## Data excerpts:
● ● ●

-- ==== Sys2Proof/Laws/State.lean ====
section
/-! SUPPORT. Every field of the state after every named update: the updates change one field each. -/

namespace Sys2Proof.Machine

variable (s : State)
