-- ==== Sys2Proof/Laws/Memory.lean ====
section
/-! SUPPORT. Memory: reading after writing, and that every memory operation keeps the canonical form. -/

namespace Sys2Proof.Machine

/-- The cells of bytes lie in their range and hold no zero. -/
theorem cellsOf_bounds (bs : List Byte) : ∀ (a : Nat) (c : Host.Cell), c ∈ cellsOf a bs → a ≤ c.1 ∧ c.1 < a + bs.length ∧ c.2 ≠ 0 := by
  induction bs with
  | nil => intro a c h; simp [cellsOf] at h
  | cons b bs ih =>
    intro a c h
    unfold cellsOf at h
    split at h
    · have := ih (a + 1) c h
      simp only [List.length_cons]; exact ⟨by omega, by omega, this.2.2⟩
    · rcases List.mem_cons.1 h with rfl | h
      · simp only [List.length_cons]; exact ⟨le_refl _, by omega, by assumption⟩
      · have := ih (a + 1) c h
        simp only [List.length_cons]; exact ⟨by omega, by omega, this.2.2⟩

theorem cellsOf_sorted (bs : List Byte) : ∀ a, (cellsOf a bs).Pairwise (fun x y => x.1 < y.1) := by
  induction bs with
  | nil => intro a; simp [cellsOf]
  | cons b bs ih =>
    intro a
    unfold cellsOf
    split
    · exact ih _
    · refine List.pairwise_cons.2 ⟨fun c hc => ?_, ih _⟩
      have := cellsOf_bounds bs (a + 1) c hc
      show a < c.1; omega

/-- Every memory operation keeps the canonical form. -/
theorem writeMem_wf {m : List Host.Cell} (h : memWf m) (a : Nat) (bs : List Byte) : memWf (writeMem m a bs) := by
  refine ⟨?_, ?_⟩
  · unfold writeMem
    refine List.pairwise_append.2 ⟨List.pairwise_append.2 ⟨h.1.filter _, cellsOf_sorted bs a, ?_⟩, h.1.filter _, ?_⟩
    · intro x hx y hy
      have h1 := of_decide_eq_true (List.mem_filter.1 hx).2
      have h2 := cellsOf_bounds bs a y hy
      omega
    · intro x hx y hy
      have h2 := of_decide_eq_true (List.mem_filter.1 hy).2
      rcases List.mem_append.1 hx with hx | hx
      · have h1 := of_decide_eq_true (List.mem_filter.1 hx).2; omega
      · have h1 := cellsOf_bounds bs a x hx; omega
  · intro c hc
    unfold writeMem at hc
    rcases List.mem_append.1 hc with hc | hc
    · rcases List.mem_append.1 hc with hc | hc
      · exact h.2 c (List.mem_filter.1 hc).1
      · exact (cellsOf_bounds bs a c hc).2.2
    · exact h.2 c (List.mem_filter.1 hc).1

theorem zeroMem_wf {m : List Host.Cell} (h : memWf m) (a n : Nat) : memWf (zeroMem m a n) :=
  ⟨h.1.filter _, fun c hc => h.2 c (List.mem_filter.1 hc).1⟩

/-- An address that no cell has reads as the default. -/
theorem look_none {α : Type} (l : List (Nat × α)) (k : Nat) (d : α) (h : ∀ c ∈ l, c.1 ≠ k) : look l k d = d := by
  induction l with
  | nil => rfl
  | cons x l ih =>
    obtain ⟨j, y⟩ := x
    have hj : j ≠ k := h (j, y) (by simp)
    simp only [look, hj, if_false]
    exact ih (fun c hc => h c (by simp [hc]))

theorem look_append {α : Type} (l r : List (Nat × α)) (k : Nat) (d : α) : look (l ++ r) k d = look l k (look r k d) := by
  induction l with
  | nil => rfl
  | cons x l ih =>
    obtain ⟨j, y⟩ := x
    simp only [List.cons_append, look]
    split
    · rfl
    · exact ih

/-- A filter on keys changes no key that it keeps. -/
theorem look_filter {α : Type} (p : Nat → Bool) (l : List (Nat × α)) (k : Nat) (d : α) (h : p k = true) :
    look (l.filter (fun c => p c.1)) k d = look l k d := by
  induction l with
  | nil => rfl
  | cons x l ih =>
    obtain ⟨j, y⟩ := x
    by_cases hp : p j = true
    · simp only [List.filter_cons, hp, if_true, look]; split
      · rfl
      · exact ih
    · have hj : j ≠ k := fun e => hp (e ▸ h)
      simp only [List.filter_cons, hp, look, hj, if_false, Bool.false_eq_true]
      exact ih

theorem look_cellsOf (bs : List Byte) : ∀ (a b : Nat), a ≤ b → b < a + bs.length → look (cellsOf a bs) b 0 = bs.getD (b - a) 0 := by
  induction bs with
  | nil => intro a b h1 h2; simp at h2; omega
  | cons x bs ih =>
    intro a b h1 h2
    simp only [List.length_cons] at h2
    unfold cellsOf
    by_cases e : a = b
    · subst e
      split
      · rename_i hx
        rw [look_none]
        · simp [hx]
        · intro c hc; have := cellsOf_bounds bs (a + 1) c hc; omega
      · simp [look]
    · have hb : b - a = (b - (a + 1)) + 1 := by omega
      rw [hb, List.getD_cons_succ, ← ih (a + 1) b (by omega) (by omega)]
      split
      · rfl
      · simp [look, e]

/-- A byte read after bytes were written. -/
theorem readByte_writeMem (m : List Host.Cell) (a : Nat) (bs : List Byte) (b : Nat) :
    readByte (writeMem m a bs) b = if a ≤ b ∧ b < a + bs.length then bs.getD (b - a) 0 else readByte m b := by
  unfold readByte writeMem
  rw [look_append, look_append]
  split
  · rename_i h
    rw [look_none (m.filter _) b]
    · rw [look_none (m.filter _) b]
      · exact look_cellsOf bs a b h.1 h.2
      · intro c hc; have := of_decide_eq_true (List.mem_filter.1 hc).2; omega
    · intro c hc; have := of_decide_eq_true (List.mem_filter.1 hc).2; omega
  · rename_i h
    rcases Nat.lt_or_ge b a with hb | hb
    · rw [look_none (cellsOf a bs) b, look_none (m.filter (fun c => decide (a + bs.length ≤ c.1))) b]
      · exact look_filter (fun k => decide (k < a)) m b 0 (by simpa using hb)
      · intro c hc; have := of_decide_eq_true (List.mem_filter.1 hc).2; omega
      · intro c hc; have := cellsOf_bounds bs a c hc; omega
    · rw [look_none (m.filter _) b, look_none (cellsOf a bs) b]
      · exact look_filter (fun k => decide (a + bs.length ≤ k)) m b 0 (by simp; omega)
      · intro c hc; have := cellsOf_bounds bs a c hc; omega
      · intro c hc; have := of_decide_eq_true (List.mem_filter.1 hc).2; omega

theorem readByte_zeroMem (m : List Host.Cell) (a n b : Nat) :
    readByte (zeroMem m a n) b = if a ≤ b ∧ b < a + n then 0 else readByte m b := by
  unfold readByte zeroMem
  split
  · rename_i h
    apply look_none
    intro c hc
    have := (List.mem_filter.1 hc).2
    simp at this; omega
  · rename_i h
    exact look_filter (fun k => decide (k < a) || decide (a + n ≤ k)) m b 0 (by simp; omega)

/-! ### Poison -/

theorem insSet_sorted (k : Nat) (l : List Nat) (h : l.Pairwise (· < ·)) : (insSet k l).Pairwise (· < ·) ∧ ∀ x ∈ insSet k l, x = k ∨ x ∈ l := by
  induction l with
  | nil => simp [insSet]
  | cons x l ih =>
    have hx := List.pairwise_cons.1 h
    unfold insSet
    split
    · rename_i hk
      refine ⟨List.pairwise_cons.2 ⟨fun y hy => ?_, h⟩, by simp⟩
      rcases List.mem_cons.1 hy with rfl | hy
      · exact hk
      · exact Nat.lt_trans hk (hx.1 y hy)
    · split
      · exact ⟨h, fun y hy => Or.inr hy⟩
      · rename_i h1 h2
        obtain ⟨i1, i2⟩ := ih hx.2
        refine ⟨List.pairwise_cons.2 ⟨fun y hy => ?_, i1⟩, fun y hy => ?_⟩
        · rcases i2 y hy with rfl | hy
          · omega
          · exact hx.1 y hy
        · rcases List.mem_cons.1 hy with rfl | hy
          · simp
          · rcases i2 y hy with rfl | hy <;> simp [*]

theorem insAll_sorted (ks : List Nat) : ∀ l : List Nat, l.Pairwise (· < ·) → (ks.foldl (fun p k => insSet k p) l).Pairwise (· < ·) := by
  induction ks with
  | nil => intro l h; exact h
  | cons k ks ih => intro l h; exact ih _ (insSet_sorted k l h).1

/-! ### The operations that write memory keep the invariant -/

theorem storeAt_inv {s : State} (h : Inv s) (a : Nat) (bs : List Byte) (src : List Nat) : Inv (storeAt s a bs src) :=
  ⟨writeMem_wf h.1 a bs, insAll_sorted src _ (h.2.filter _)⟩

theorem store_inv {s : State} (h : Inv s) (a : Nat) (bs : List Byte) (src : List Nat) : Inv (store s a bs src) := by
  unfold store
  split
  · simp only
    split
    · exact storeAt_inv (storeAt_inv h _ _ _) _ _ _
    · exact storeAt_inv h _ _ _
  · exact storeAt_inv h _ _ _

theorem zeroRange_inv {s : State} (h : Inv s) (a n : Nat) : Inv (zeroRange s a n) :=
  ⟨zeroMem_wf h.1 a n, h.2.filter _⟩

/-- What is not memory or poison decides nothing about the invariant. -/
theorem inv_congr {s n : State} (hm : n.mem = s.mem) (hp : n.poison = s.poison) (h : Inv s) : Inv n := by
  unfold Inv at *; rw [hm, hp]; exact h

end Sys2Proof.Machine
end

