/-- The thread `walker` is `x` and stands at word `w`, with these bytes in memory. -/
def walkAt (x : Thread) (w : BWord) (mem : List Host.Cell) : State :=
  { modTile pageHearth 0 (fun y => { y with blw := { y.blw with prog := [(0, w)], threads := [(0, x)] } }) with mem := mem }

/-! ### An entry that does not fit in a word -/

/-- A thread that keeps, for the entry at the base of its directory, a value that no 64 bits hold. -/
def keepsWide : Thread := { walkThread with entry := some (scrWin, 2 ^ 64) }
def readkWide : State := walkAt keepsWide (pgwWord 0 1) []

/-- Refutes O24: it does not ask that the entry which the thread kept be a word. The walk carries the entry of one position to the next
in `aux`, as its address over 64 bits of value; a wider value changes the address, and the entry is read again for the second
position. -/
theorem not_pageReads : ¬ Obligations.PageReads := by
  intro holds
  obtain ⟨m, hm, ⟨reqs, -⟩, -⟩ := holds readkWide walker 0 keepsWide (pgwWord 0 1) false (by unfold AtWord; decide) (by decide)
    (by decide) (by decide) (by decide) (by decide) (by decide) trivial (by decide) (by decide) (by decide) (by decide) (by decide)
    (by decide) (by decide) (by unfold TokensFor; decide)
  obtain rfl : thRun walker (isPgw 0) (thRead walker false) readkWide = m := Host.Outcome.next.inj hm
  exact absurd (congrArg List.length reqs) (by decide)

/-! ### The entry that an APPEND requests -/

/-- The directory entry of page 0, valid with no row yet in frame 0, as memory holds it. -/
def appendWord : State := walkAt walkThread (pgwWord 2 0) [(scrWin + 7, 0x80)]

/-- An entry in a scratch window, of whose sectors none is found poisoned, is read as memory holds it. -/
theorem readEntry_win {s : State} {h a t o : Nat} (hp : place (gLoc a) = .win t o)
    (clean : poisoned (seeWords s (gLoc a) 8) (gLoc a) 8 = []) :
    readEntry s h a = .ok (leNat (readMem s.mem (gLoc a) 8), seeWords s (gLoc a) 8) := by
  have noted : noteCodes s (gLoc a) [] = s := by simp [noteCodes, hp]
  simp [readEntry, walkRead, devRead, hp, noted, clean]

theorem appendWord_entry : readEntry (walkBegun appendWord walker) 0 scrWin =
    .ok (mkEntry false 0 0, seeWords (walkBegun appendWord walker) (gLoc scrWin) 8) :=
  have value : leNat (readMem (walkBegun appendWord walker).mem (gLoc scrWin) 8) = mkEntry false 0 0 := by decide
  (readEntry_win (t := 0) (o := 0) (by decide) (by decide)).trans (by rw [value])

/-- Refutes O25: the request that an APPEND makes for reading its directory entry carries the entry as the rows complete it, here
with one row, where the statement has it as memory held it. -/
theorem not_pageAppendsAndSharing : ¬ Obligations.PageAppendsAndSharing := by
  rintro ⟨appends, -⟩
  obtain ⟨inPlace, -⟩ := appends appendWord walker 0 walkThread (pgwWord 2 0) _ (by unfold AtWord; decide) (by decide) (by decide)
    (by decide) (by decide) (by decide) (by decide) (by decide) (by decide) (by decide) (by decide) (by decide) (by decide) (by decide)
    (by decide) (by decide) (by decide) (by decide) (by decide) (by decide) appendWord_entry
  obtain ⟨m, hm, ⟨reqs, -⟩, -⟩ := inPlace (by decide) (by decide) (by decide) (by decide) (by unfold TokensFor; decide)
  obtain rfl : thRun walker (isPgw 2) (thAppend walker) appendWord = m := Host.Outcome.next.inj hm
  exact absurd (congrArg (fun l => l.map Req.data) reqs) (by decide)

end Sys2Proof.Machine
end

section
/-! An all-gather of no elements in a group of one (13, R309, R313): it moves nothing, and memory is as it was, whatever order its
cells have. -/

● ● ●

## Work task:
Look above for the line with "show a < c.1; omega"; retype exactly that line, every line after it up to the line with "have hj : j ≠ k := h (j, y) (by simp)", and that line too, nothing else.

## Response:
      show a < c.1; omega

/-- Every memory operation keeps the canonical form. -/
theorem writeMem_wf {m : List Host.Cell} (h : memWf m) (a : Nat) (bs : List Byte) : memWf (writeMem m a bs) := by
  refine ⟨?_, ?_⟩
  · unfold writeMem
    refine List.pairwise_append.2 ⟨List.pairwise_append.2 ⟨h.1.filter _, cellsOf_sorted bs a, ?_⟩, h.1.filter _, ?_⟩
    · intro x hx y hy
      have h1 := of_decide_eq_true (List.mem_filter.1 hx).2
      have h2 := cellsOf_bounds bs a y hy
      omega
    · intro x hx y hy
      have h2 := of_decide_eq_true (List.mem_filter.1 hy).2
      rcases List.mem_append.1 hx with hx | hx
      · have h1 := of_decide_eq_true (List.mem_filter.1 hx).2; omega
      · have h1 := cellsOf_bounds bs a x hx; omega
  · intro c hc
    unfold writeMem at hc
    rcases List.mem_append.1 hc with hc | hc
    · rcases List.mem_append.1 hc with hc | hc
      · exact h.2 c (List.mem_filter.1 hc).1
      · exact (cellsOf_bounds bs a c hc).2.2
    · exact h.2 c (List.mem_filter.1 hc).1

theorem zeroMem_wf {m : List Host.Cell} (h : memWf m) (a n : Nat) : memWf (zeroMem m a n) :=
  ⟨h.1.filter _, fun c hc => h.2 c (List.mem_filter.1 hc).1⟩

/-- An address that no cell has reads as the default. -/
theorem look_none {α : Type} (l : List (Nat × α)) (k : Nat) (d : α) (h : ∀ c ∈ l, c.1 ≠ k) : look l k d = d := by
  induction l with
  | nil => rfl
  | cons x l ih =>
    obtain ⟨j, y⟩ := x
    have hj : j ≠ k := h (j, y) (by simp)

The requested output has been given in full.